How many lines in the material below include the string "tabDef"? Answer with the number only.

--- Records ---

theorem State.raiseIf_keeps (s : State) (c : Bool) (n detail : Nat) {F : Nat} {S : State} (hK : Keeps F S s)
    (hF : within 2098184 F = true := by exact within_trans hF (by decide)) : Keeps F S (State.raiseIf s c n detail) := by
  unfold State.raiseIf
  repeat' with_reducible first | assumption | apply State.raise_keeps | split

theorem updAt_length {α : Type} (l : List α) (n : Nat) (f : α → α) : (updAt l n f).length = l.length := by
  induction l generalizing n with
  | nil => rfl
  | cons a t ih => cases n <;> simp [updAt, ih]

theorem State.modTok_keeps (s : State) (t : Nat) (f : Token → Token) {F : Nat} {S : State} (h : Keeps F S s)
    (hF : within 8192 F = true := by exact within_trans hF (by decide)) : Keeps F S (s.modTok t f) :=
  ⟨h.id, h.otp, h.pend, h.regs, h.mem, fun q => by simp only [State.modTok, updAt_length]; exact h.toks q,
    fun p hp => Part.same.trans' (by cases p <;> first | exact foot_absurd hF hp (by decide) | exact rfl) (h.part p hp)⟩

theorem State.modStn_keeps (s : State) (n : Nat) (f : Station → Station) {F : Nat} {S : State} (hK : Keeps F S s)
    (hF : within 262144 F = true := by exact within_trans hF (by decide)) : Keeps F S (State.modStn s n f) := by
  unfold State.modStn
  repeat' with_reducible first
    | assumption | (intro p hp; cases p <;> with_unfolding_all first | exact foot_absurd hF hp (by decide) | exact rfl)
    | fail_if_no_progress apply keeps_upd

theorem State.modLink_keeps (s : State) (n : Nat) (f : BeamLink → BeamLink) {F : Nat} {S : State} (hK : Keeps F S s)
    (hF : within 1048576 F = true := by exact within_trans hF (by decide)) : Keeps F S (State.modLink s n f) := by
  unfold State.modLink
  repeat' with_reducible first
    | assumption | (intro p hp; cases p <;> with_unfolding_all first | exact foot_absurd hF hp (by decide) | exact rfl)
    | fail_if_no_progress apply keeps_upd

theorem State.modPix_keeps (s : State) (n : Nat) (f : PixSynth → PixSynth) {F : Nat} {S : State} (hK : Keeps F S s)
    (hF : within 524288 F = true := by exact within_trans hF (by decide)) : Keeps F S (State.modPix s n f) := by
  unfold State.modPix
  repeat' with_reducible first
    | assumption | (intro p hp; cases p <;> with_unfolding_all first | exact foot_absurd hF hp (by decide) | exact rfl)
    | fail_if_no_progress apply keeps_upd

theorem State.modCast_keeps (s : State) (n : Nat) (f : Cast → Cast) {F : Nat} {S : State} (hK : Keeps F S s)
    (hF : within 32768 F = true := by exact within_trans hF (by decide)) : Keeps F S (State.modCast s n f) := by
  unfold State.modCast
  repeat' with_reducible first
    | assumption | (intro p hp; cases p <;> with_unfolding_all first | exact foot_absurd hF hp (by decide) | exact rfl)
    | fail_if_no_progress apply keeps_upd

theorem State.modChs_keeps (s : State) (n : Nat) (f : Chisel → Chisel) {F : Nat} {S : State} (hK : Keeps F S s)
    (hF : within 65536 F = true := by exact within_trans hF (by decide)) : Keeps F S (State.modChs s n f) := by
  unfold State.modChs
  repeat' with_reducible first
    | assumption | (intro p hp; cases p <;> with_unfolding_all first | exact foot_absurd hF hp (by decide) | exact rfl)
    | fail_if_no_progress apply keeps_upd

theorem State.modDma_keeps (s : State) (n : Nat) (f : DmaCh → DmaCh) {F : Nat} {S : State} (hK : Keeps F S s)
    (hF : within 67108864 F = true := by exact within_trans hF (by decide)) : Keeps F S (State.modDma s n f) := by
  unfold State.modDma
  repeat' with_reducible first
    | assumption | (intro p hp; cases p <;> with_unfolding_all first | exact foot_absurd hF hp (by decide) | exact rfl)
    | fail_if_no_progress apply keeps_upd

theorem State.modStp_keeps (s : State) (n : Nat) (f : Stepper → Stepper) {F : Nat} {S : State} (hK : Keeps F S s)
    (hF : within 268435456 F = true := by exact within_trans hF (by decide)) : Keeps F S (State.modStp s n f) := by
  unfold State.modStp
  repeat' with_reducible first
    | assumption | (intro p hp; cases p <;> with_unfolding_all first | exact foot_absurd hF hp (by decide) | exact rfl)
    | fail_if_no_progress apply keeps_upd

theorem State.modMot_keeps (s : State) (n : Nat) (f : Motor → Motor) {F : Nat} {S : State} (hK : Keeps F S s)
    (hF : within 1073741824 F = true := by exact within_trans hF (by decide)) : Keeps F S (State.modMot s n f) := by
  unfold State.modMot
  repeat' with_reducible first
    | assumption | (intro p hp; cases p <;> with_unfolding_all first | exact foot_absurd hF hp (by decide) | exact rfl)
    | fail_if_no_progress apply keeps_upd

theorem State.modSens_keeps (s : State) (k : Nat) (f : Sensor → Sensor) {F : Nat} {S : State} (hK : Keeps F S s)
    (hF : within 4294967296 F = true := by exact within_trans hF (by decide)) : Keeps F S (State.modSens s k f) := by
  unfold State.modSens
  repeat' with_reducible first
    | assumption | (intro p hp; cases p <;> with_unfolding_all first | exact foot_absurd hF hp (by decide) | exact rfl)
    | fail_if_no_progress apply keeps_upd

theorem State.modLad_keeps (s : State) (d : Nat) (f : Ladder → Ladder) {F : Nat} {S : State} (hK : Keeps F S s)
    (hF : within 8589934592 F = true := by exact within_trans hF (by decide)) : Keeps F S (State.modLad s d f) := by
  unfold State.modLad
  repeat' with_reducible first
    | assumption | (intro p hp; cases p <;> with_unfolding_all first | exact foot_absurd hF hp (by decide) | exact rfl)
    | fail_if_no_progress apply keeps_upd

theorem State.modHeat_keeps (s : State) (h : Nat) (f : Heater → Heater) {F : Nat} {S : State} (hK : Keeps F S s)
    (hF : within 17179869184 F = true := by exact within_trans hF (by decide)) : Keeps F S (State.modHeat s h f) := by
  unfold State.modHeat
  repeat' with_reducible first
    | assumption | (intro p hp; cases p <;> with_unfolding_all first | exact foot_absurd hF hp (by decide) | exact rfl)
    | fail_if_no_progress apply keeps_upd

theorem State.modHv_keeps (s : State) (c : Nat) (f : HvCh → HvCh) {F : Nat} {S : State} (hK : Keeps F S s)
    (hF : within 34359738368 F = true := by exact within_trans hF (by decide)) : Keeps F S (State.modHv s c f) := by
  unfold State.modHv
  repeat' with_reducible first
    | assumption | (intro p hp; cases p <;> with_unfolding_all first | exact foot_absurd hF hp (by decide) | exact rfl)
    | fail_if_no_progress apply keeps_upd

theorem State.modPtp_keeps (s : State) (p : Nat) (f : PtpPort → PtpPort) {F : Nat} {S : State} (hK : Keeps F S s)
    (hF : within 1099511627776 F = true := by exact within_trans hF (by decide)) : Keeps F S (State.modPtp s p f) := by
  unfold State.modPtp
  repeat' with_reducible first
    | assumption | (intro p hp; cases p <;> with_unfolding_all first | exact foot_absurd hF hp (by decide) | exact rfl)
    | fail_if_no_progress apply keeps_upd

theorem State.modCsm_keeps (s : State) (p : Nat) (f : CsmPort → CsmPort) {F : Nat} {S : State} (hK : Keeps F S s)
    (hF : within 4398046511104 F = true := by exact within_trans hF (by decide)) : Keeps F S (State.modCsm s p f) := by
  unfold State.modCsm
  repeat' with_reducible first
    | assumption | (intro p hp; cases p <;> with_unfolding_all first | exact foot_absurd hF hp (by decide) | exact rfl)
    | fail_if_no_progress apply keeps_upd

theorem State.answer_keeps (a : Nat) (r : State × Nat) {F : Nat} {S : State} (h : Keeps F S r.1)
    (hF : within 35184372088832 F = true := by exact within_trans hF (by decide)) : Keeps F S (State.answer a r) := by
  unfold State.answer; exact State.emit_keeps _ _ h

/-! Tables -/

theorem tabCanon_set {m : Mem} {a : Nat} {b : Byte} (h : canonFrom (fun a b => b == tabDef a) none m = true) :
    canonFrom (fun a b => b == tabDef a) none (setTab m a b) = true :=
  canonFrom_put (dflt := tabDef) (by simp) h

theorem State.putTab_keeps (s : State) (a : Nat) (l : List Byte) {F : Nat} {S : State} (h : Keeps F S s)
    (hF : within 32 F = true := by exact within_trans hF (by decide)) : Keeps F S (s.putTab a l) := by
  induction l generalizing s a with
  | nil => exact h
  | cons b bs ih =>
    refine ih _ _ ⟨h.id, h.otp, h.pend, h.regs, fun q => ?_, h.toks,
      fun p hp => Part.same.trans' (by cases p <;> first | exact foot_absurd hF hp (by decide) | exact rfl) (h.part p hp)⟩
    have := h.mem q
    exact ⟨this.1, this.2.1, tabCanon_set this.2.2⟩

---

§ Completed task:
3